The Notre Dame basketball team sits at 18-6 overall and 6-5 in the Big East. This is good for sixth in the conference and they're a game and a half behind Louisville for the the fourth spot. Remember, the top four teams in the league get a bye in the Big East Tournament in New York City. There is one pressing question for the Irish as they head into the final five regular season contests.

Is this team on the bubble? This is a tricky question. If the NCAA Tournament started today, Notre Dame probably would be in. Respected bracketologist Joe Lunardi had the Irish as a ten seed in the West Region playing Missouri Valley stalwart Creighton in the first round in his latest mock draft. A few weeks ago, it was a possibility that Notre Dame could have a good enough seed to possibly play their first and second round contests in Chicago because of the pod system implemented a few years back.

But unless there is a furious rush to the finish line, the Irish are fighting to save their tournament lives. The committee has shown in the past that 9-7 in the Big East is an automatic qualifier to the Big Dance. And the league is not as strong as it has been in years past. Don't expect eight teams like the conference was granted last year. With five games left, anything less than 3-2 would make winning a game or two in the Big East Tournament a must.

Notre Dame catches a break where they haven't been very good this season. The Irish have two road games left at Cincinnati and at Rutgers. Both these teams are at the bottom of the Big East. A loss to either won't impress the tournament committee. The game against the Bearcats might the scarier of the two even though Cincinnati is dead last in the conference at 1-9. They've beat West Virginia at home and given huge scares on the road to both Syracuse and Providence. The Bearcats would love nothing more than to spoil Notre Dame's tournament hopes by scoring an upset this Sunday.

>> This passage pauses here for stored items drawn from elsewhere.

-- ==== Sys2Proof/Machine/Step.lean ====
section
/-! DEFINITION. The step of the machine (R308), and the host's way to put one instruction where the next step fetches
it. -/

namespace Sys2Proof.Machine

/-- One step of the machine, taken at an instruction boundary (R308). -/
def step (s : State) : Host.Outcome State Fault Refusal :=
  stepAtBoundary s

/-- The state with the instruction of bits `w` stored at PC, and ready to fetch it (log 23). -/
def State.withFetchWord (s : State) (nbits w : Nat) : State :=
  (s.placeBytes (tableBytes nbits w) s.pc).readyToFetch

end Sys2Proof.Machine
end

The Irish must take care of business on Thursday night at home against Providence. The Friars have some top-line talent in Herbert Hill and Geoff McDermott and have the ability to pull off the road upset. A loss here by Notre Dame, where they are 15-0 this year at the Joyce Center, would continue to downward spiral and make confidence a question mark. Remember, home dates with No. 13 Marquette and a rematch versus DePaul await the Irish in the next few weeks. Protecting the home court down the stretch is vital for the NCAA Tournament hopes.

Notre Dame's RPI is 51st and they have four wins over teams ranked in the top-50. But losses on the road to South Florida and St. John's, both under .500 in the league, in addition to a non-conference schedule ranked 294th, makes the resume look a little shaky. Irish fans should be rooting for Maryland and Alabama. The first two teams were Notre Dame's best non-conference wins and the struggles of both the Terrapins and the Crimson Tide have diminished the significance of the wins just a bit.

As stated above, if the tournament started today, the Irish probably would be in. But it's best they take fate into their own hands and finish the final five contests on a high note and win a game or two in New York City. If this doesn't happen, Notre Dame fans should be rooting against mid-major conference tournament surprises that'll take away an at-large bid from a power conference team. For instance, if Bradley or Northern Iowa, teams that won't get an at-large bid, run the table in the Missouri Valley Tournament, that'll leave a team like a BCS conference power team on the outside looking in. Rooting for Virginia Commonwealth in the Colonial Athletic Association, Memphis in Conference USA, Butler in the Horizon League and Nevada in the Western Athletic Conference also are required for Irish fans.

This is what life is like on the bubble. Teams have to depend on what other teams do. A 4-1 regular season finish would alleviate some of this tension. Another outing like DePaul, St. John's or South Florida will continue this nerve-wracking discussion all the way to Selection Sunday.